Dan thrust a cigarette between his lips and lighted it, and inhaled deeply before answering. When he did, his voice was solemn. “Blood,” Dan said. “That’s Ivan Alexandranoff’s story in a nutshell. Blood. He’s a spawn of the Russian trouble. We don’t know much about him and his beginnings before he floated to the top of the cesspool of murder, blood, and torture. What we do know is that he was one of Lenine’s right-hand men. Not one of the figure-heads whose pictures and histories were paraded around the world. He was too deadly for that.
“Ivan Alexandranoff was kept under cover, like a snake. Not many men in the inner circles of the party knew about him for a long time. But he was busy. The tales that have come out about his activities would make your blood run cold. He went out of the country shortly after Germany and the Allies signed the Peace Treaty. We know he was in France for a time, and then Italy, when Mussolini routed the unrest and took charge of things. Then he went to England.
“Always where he remained there was unrest, trouble, plots against the government. Down under the surface the Red Menace seethed and bubbled, spreading out through the land. But no trail of guilt ever led to the door of Ivan Alexandranoff.
“Finally he came to America.”
Dan inhaled again from the cigarette, and then said grimly: “The greatest, finest, most contented country in the history of the world only makes them envious We have everything but their rotten gospel of revolution, and ‘justice’ for the masses. So their worms are boring, boring—”
“You think that fellow is making trouble?” Barry asked.
“He is here,” Dan answered cryptically. “We haven’t anything concrete against him; but his record is enough. And there is no doubt that something is afoot. Something — we’ll drag it out in the light of day pretty soon. And then—” Dan fell silent, his face brooding, as though he was looking into the past and the future, seeing things that had best not be put into words.
Barry fell silent also, his mind filled with the memory of the man he had seen back there at the curb. Ivan Alexandranoff. Felinelike, sinister.
Chapter IV
Olga Cassarova — Spy
In Barry’s rooms at the Plaza they had a drink, and fell to yarning of old times. Lunch was sent up, and they ate it there, with a bottle of wine, and talked on.
Sight of his kit bags stirred Barry’s memory, and as they sat there, he told of the happening on board the ship.
Dan listened with interest. “That razor blade,” he asked at the last, “do you still have it?”
“I think so.” Barry got up and crossed the room, and felt in the pocket of the suit he had worn the day he came ashore. The box was there, just as he had picked it up and pocketed it when he left the cabin. He gave it to Dan.
Dan walked to the window with it, and stared at the shiny surface of the blade. “You have a good print here all right,” he said. “Unfortunately, it would be pretty hard to get any one to believe your story now. She could swear that you found the blade in the passage, or even in her room. She might reverse the charges against you.” He smiled slightly.
Barry shrugged. “I have no intention of doing anything about the matter. I would have proceeded at once if I had.”
“Why didn’t you?”
“I don’t know myself,” Barry admitted. “There was something about her. And she seemed to be in trouble anyway.”

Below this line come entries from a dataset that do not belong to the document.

-- ==== Sys2Proof/Laws/Ops.lean ====
section
/-!
SUPPORT. The shared operations, each said once: the unit operands, the argument of a command, the fetch of a line, the cut
of a line at its first space.
-/
namespace Sys2Proof.Machine

theorem natural_natCast (n : Nat) : natural (n : Int) = some n := by
  simp [natural]

theorem natural_eq_none {v : Int} : natural v = none ↔ v < 0 := by
  unfold natural; split <;> simp_all

theorem natural_eq_some {v : Int} {n : Nat} : natural v = some n ↔ v = (n : Int) := by
  unfold natural; split <;> simp <;> omega

theorem naturals_natCast (ps : List Nat) : naturals (ps.map (fun p : Nat => (p : Int))) = some ps := by
  induction ps with
  | nil => rfl
  | cons p ps ih => simp [naturals, natural_natCast, ih]

theorem naturals_eq_some {ps : List Int} {ns : List Nat} :
    naturals ps = some ns ↔ ps = ns.map (fun p : Nat => (p : Int)) := by
  constructor
  · induction ps generalizing ns with
    | nil => intro h; cases h; rfl
    | cons p ps ih =>
      intro h
      simp only [naturals] at h
      split at h
      · next n ns' hn hns =>
        cases h
        rw [ih hns, natural_eq_some.mp hn]
        rfl
      · cases h
  · rintro rfl; exact naturals_natCast ns

theorem naturals_eq_none {ps : List Int} : naturals ps = none ↔ ∃ p ∈ ps, p < 0 := by
  induction ps with
  | nil => simp [naturals]
  | cons p ps ih =>
    rw [List.exists_mem_cons_iff, ← ih, ← natural_eq_none]
    simp only [naturals]
    cases natural p <;> cases naturals ps <;> simp

/-- Everything a command with an argument can do before its own effect (R92, R93, R105). -/
theorem withArgument_cases (arg : Line) (s : State) (run : Nat → Result) :
    (parseArg s.config arg = none ∧
      withArgument arg s run = .next (s.recoverableError (.errArgument arg) .argErr)) ∨
    (∃ v, parseArg s.config arg = some v ∧ v < 0 ∧
      withArgument arg s run = .next (s.raise (.negArg arg))) ∨
    (∃ n : Nat, parseArg s.config arg = some (n : Int) ∧ withArgument arg s run = run n) := by
  unfold withArgument
  cases hp : parseArg s.config arg with
  | none => simp
  | some v =>
    cases hn : natural v with
    | none => exact .inr (.inl ⟨v, rfl, natural_eq_none.mp hn, by simp only [hn]⟩)
    | some n => exact .inr (.inr ⟨n, by rw [natural_eq_some.mp hn], by simp only [hn]⟩)

/-- The fetch of a line (R25, R30): what it takes and what it leaves. -/
theorem fetch_cons {s : State} {line : Line} {rest : List Line} (h : s.input = line :: rest) :
    fetch s = some (decode line, s.setInput rest) := by
  simp [fetch, h]

theorem fetch_nil {s : State} (h : s.input = []) : fetch s = none := by
  simp [fetch, h]

end Sys2Proof.Machine

namespace Sys2Proof

theorem split_cons_space (cs : Line) : split (space :: cs) = ([], cs) := by
  simp [split]

theorem split_cons_ne {c : Character} (cs : Line) (h : c ≠ space) :
    split (c :: cs) = (c :: (split cs).1, (split cs).2) := by
  simp [split, h]

/-- Every line decodes to one of the four commands (R53, R54). -/
theorem decode_cases (line : Line) :
    decode line = .usage ∨ (∃ a, decode line = .log a) ∨ (∃ a, decode line = .query a) ∨
      decode line = .invalid invalidReason := by
  unfold decode
  simp only
  split
  · exact .inl rfl
  · split
    · exact .inr (.inl ⟨_, rfl⟩)
    · split
      · exact .inr (.inr (.inl ⟨_, rfl⟩))
      · exact .inr (.inr (.inr rfl))

end Sys2Proof
end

Dan pursed his lips. “Probably a moll who travels the shipping lines all the time. She must have thought you had something valuable along.”

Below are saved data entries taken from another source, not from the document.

/-- Settles O7: each of the two forms is a string of digits with its base-10 value. -/
theorem strictGrammarAcceptsExactlySignedDecimals : Obligations.StrictGrammarAcceptsExactlySignedDecimals := by
  intro arg v
  rw [strictArgParse_eq_some]
  constructor
  · rintro (⟨n, hn, rfl⟩ | ⟨digits, n, rfl, hn, rfl⟩) <;> obtain ⟨ds, hne, rfl, rfl⟩ := decimal_eq_some.mp hn
    · exact ⟨ds, hne, .inl ⟨rfl, rfl⟩⟩
    · exact ⟨ds, hne, .inr ⟨rfl, rfl⟩⟩
  · rintro ⟨ds, hne, ⟨rfl, rfl⟩ | ⟨rfl, rfl⟩⟩
    · exact .inl ⟨_, decimal_eq_some.mpr ⟨ds, hne, rfl, rfl⟩, rfl⟩
    · exact .inr ⟨_, _, rfl, decimal_eq_some.mpr ⟨ds, hne, rfl, rfl⟩, rfl⟩

/-- Settles O9: on these strings both parsers are the strict one, and 5 and 7 lie in every legal range. -/
theorem legalConfigurationsParseTheExamples : Obligations.LegalConfigurationsParseTheExamples := by
  intro c hlegal
  obtain ⟨hmin, hmax, -⟩ := hlegal
  obtain ⟨haccept, hreject⟩ := parseArgChecksTheRange
  refine ⟨(haccept c _ _).mpr ⟨argParse_example c (.inl rfl), by omega, by omega⟩,
    (haccept c _ _).mpr ⟨argParse_example c (.inr (.inl rfl)), by omega, by omega⟩,
    (hreject c _).mpr fun v hv => ?_⟩
  rw [argParse_example c (.inr (.inr rfl))] at hv
  cases hv

end Sys2Proof.Proofs
end

section
/-!
PROOFS. The vectors' lines as bytes (spec/95_test_vectors.md section 3) and the reset (spec/10_state.md section 4).
-/
namespace Sys2Proof.Machine

theorem legalUsageText_advertisedVerbs : Config.legalUsageText Config.advertisedVerbs := by decide

/-- R27's constraints hold of the configuration at reset, whatever the OPEN constants are. -/
theorem legal_atReset : Config.atReset.legal := by
  refine ⟨min_le_right _ _, le_max_right _ _, ?_⟩
  by_cases htext : Config.legalUsageText Config.openUsageText
  · rw [Config.atReset, if_pos htext]
    exact htext
  · rw [Config.atReset, if_neg htext]
    exact legalUsageText_advertisedVerbs

end Sys2Proof.Machine

namespace Sys2Proof.Proofs

open Sys2Proof.Machine

/-- Settles O1, by decoding the five lines. -/
theorem specLinesDecodeToTheirCommands : Obligations.SpecLinesDecodeToTheirCommands := by
  unfold Obligations.SpecLinesDecodeToTheirCommands
  decide

/-- Settles O58: R35's values and R27's defaults are those the reset is defined with. -/
theorem resetGivesTheStatedValues : Obligations.ResetGivesTheStatedValues :=
  ⟨fun c => ⟨State.resetWith_tracker c, State.resetWith_fault c, State.resetWith_config c⟩, rfl, rfl, rfl⟩

/-- Settles O59: the reset keeps the configuration it is given, and that one is legal. -/
theorem resetConfigurationIsLegal : Obligations.ResetConfigurationIsLegal :=
  ⟨legal_atReset, rfl⟩

end Sys2Proof.Proofs
end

“But I didn’t. And there was no mark on my bags. That’s the only thing that she could have cut with the blade. She seemed to have plenty of time to cut if she had been minded to. Curtains were down, door locked, and all.”

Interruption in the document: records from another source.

-- ==== Sys2Proof/Laws/Bus.lean ====
section
/-! SUPPORT. Loads in a row: every bus read, fetch and pull after a row of loads is one more load in the row. A read
procedure of the machine is turned into its closed form by these lemmas alone. -/

namespace Sys2Proof.Machine

/-- A row of no loads changes nothing. -/
theorem afterReads_nil (s : State) : s.afterReads [] s.pc = s := rfl

/-- The load now is the first answer. -/
theorem loadByte_eq_answer (s : State) (a : Addr) : s.loadByte a = s.answer 0 a := by
  obtain ⟨a', x, y, sp, p, pc, nmi, irq, hr, rn, mem, loads, log, cfg⟩ := s
  rcases loads with _ | ⟨_ | b, l⟩ <;> rfl

/-- The events of a row and one load more. -/
theorem readEvents_append (s : State) (k : Nat) (as : List Addr) (a : Addr) :
    s.readEvents k (as ++ [a]) = s.readEvents k as ++ [.read a (s.answer (k + as.length) a)] := by
  induction as generalizing k with
  | nil => rfl
  | cons b as ih =>
    simp only [List.cons_append, State.readEvents, ih, List.length_cons]
    rw [show k + 1 + as.length = k + (as.length + 1) by omega]

/-- Answers do not depend on the registers, the lines or the trace. -/
theorem answer_congr {s t : State} (hl : t.hostLoads = s.hostLoads) (hm : t.mem = s.mem) (k : Nat) (a : Addr) :
    t.answer k a = s.answer k a := by simp [State.answer, hl, hm]

/-- The events of a row do not depend on the registers, the lines or the trace. -/
theorem readEvents_congr {s t : State} (hl : t.hostLoads = s.hostLoads) (hm : t.mem = s.mem) (k : Nat)
    (as : List Addr) : t.readEvents k as = s.readEvents k as := by
  induction as generalizing k with
  | nil => rfl
  | cons a as ih => simp [State.readEvents, answer_congr hl hm, ih]

/-- The answers that follow a row. -/
@[simp] theorem answer_afterReads (s : State) (as : List Addr) (c : Addr) (k : Nat) (a : Addr) :
    (s.afterReads as c).answer k a = s.answer (as.length + k) a := by
  simp [State.answer, List.getElem?_drop]

/-- A load after a row is answered by the row's next answer. -/
@[simp] theorem loadByte_afterReads (s : State) (as : List Addr) (c a : Addr) :
    (s.afterReads as c).loadByte a = s.answer as.length a := by
  simp [loadByte_eq_answer]

/-- A bus read after a row of loads. -/
@[simp] theorem busRead_afterReads (s : State) (as : List Addr) (c a : Addr) :
    busRead a (s.afterReads as c) = (s.answer as.length a, s.afterReads (as ++ [a]) c) := by
  simp [busRead, State.afterReads, readEvents_append, State.answer]
  exact loadByte_afterReads s as c a

/-- A dummy read after a row of loads. -/
@[simp] theorem dummyRead_afterReads (s : State) (as : List Addr) (c a : Addr) :
    dummyRead a (s.afterReads as c) = s.afterReads (as ++ [a]) c := by
  rw [dummyRead, busRead_afterReads]

/-- A fetch after a row of loads. -/
@[simp] theorem fetch_afterReads (s : State) (as : List Addr) (c : Addr) :
    fetch (s.afterReads as c) = (s.answer as.length c, s.afterReads (as ++ [c]) (c + 1)) := by
  have h : (s.afterReads as c).pc = c := rfl
  simp only [fetch, h, busRead_afterReads]
  rfl

/-- A read under `EXTRA_DUMMY_READS` after a row of loads. -/
@[simp] theorem extraRead_afterReads (s : State) (as : List Addr) (c a : Addr) :
    extraRead a (s.afterReads as c) = s.afterReads (as ++ s.extra [a]) c := by
  unfold extraRead State.extra
  simp only [afterReads_config, dummyRead_afterReads]
  split <;> simp

/-- The first read of a row. -/
theorem busRead_eq (s : State) (a : Addr) : busRead a s = (s.answer 0 a, s.afterReads [a] s.pc) :=
  busRead_afterReads s [] s.pc a

/-- The first fetch of a row. -/
theorem fetch_eq (s : State) : fetch s = (s.answer 0 s.pc, s.afterReads [s.pc] (s.pc + 1)) :=
  fetch_afterReads s [] s.pc

/-- A first read under `EXTRA_DUMMY_READS`. -/
theorem extraRead_eq (s : State) (a : Addr) : extraRead a s = s.afterReads (s.extra [a]) s.pc :=
  extraRead_afterReads s [] s.pc a

/-- `Implied()` is the optional dummy read at PC. -/
theorem implied_eq (s : State) : implied s = s.afterReads (s.extra [s.pc]) s.pc := extraRead_eq s s.pc

/-- Two rows of loads are one row. -/
theorem afterReads_afterReads (s : State) (as bs : List Addr) (c d : Addr) :
    (s.afterReads as c).afterReads bs d = s.afterReads (as ++ bs) d := by
  induction bs using List.reverseRecOn generalizing d with
  | nil => simp [State.afterReads, State.readEvents]
  | append_singleton l b ih =>
    have h1 : (s.afterReads as c).afterReads (l ++ [b]) d =
        dummyRead b ((s.afterReads as c).afterReads l d) := by simp
    have h2 : s.afterReads (as ++ (l ++ [b])) d = dummyRead b (s.afterReads (as ++ l) d) := by simp
    rw [h1, h2, ih]

/-- Which dummy reads `EXTRA_DUMMY_READS` issues does not depend on the loads before them. -/
@[simp] theorem extra_afterReads (s : State) (as l : List Addr) (c : Addr) :
    (s.afterReads as c).extra l = s.extra l := rfl

/-- A pull after a row of loads, whatever S and P are by then. -/
theorem pull_afterReads (s : State) (as : List Addr) (c : Addr) (k q : Byte) :
    pull { s.afterReads as c with sp := k, p := q } =
      (s.answer as.length (stackAddr (k + 1)),
        { s.afterReads (as ++ [stackAddr (k + 1)]) c with sp := k + 1, p := q }) := by
  have h := busRead_afterReads { s with sp := k + 1, p := q } as c (stackAddr (k + 1))
  have e (l : List Addr) : State.afterReads { s with sp := k + 1, p := q } l c =
      { s.afterReads l c with sp := k + 1, p := q } := by
    simp only [State.afterReads, readEvents_congr (s := s) (t := { s with sp := k + 1, p := q }) rfl rfl]
  rw [e, e] at h
  exact h

/-- The first pull of a row. -/
theorem pull_eq (s : State) :
    pull s = (s.answer 0 (stackAddr (s.sp + 1)),
      { s.afterReads [stackAddr (s.sp + 1)] s.pc with sp := s.sp + 1 }) :=
  pull_afterReads s [] s.pc s.sp s.p

/-! ### Bytes and words -/

/-- `cat` of the halves of a word. -/
@[simp] theorem cat_hi_lo (v : Addr) : cat (hiByte v) (loByte v) = v := by
  apply BitVec.eq_of_getLsbD_eq
  intro i hi
  simp only [cat, hiByte, loByte, BitVec.getLsbD_append, BitVec.getLsbD_extractLsb']
  by_cases h : i < 8
  · simp [h]
  · simp [h, show i - 8 < 8 by omega, show 8 + (i - 8) = i by omega]

@[simp] theorem hiByte_cat (h l : Byte) : hiByte (cat h l) = h := by
  apply BitVec.eq_of_getLsbD_eq
  intro i hi
  simp only [cat, hiByte, BitVec.getLsbD_extractLsb', BitVec.getLsbD_append]
  simp [hi]

@[simp] theorem loByte_cat (h l : Byte) : loByte (cat h l) = l := by
  apply BitVec.eq_of_getLsbD_eq
  intro i hi
  simp only [cat, loByte, BitVec.getLsbD_extractLsb', BitVec.getLsbD_append]
  simp [hi]

/-- `cat(h, l)` is `h * 256 + l` (00_scope.md R9). -/
theorem cat_toNat (h l : Byte) : (cat h l).toNat = h.toNat * 256 + l.toNat := by
  have hl := l.isLt
  rw [cat, BitVec.toNat_append, Nat.shiftLeft_eq, Nat.mul_comm, ← Nat.two_pow_add_eq_or_of_lt hl]

/-- The high byte of a word is its quotient by 256. -/
theorem hiByte_toNat (v : Addr) : (hiByte v).toNat = v.toNat / 256 := by
  have h := v.isLt
  simp [hiByte, BitVec.extractLsb'_toNat, Nat.shiftRight_eq_div_pow]
  omega

/-- The low byte of a word is its remainder by 256. -/
theorem loByte_toNat (v : Addr) : (loByte v).toNat = v.toNat % 256 := by
  simp [loByte, BitVec.extractLsb'_toNat]

end Sys2Proof.Machine
end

“By me,” Dan said with a shake of his head, and he closed the box and handed it back. “You say the man who nabbed her was named Harris?”
“That’s what she called him. And he called her Olga. I couldn’t find out anything else.”
Dan looked up sharply. “Olga?” he echoed. “Did you hear her last name?”
“No.”
Dan pursed his lips, and took a turn up and down the room. “It must be the same girl,” he said, more to himself than to Barry.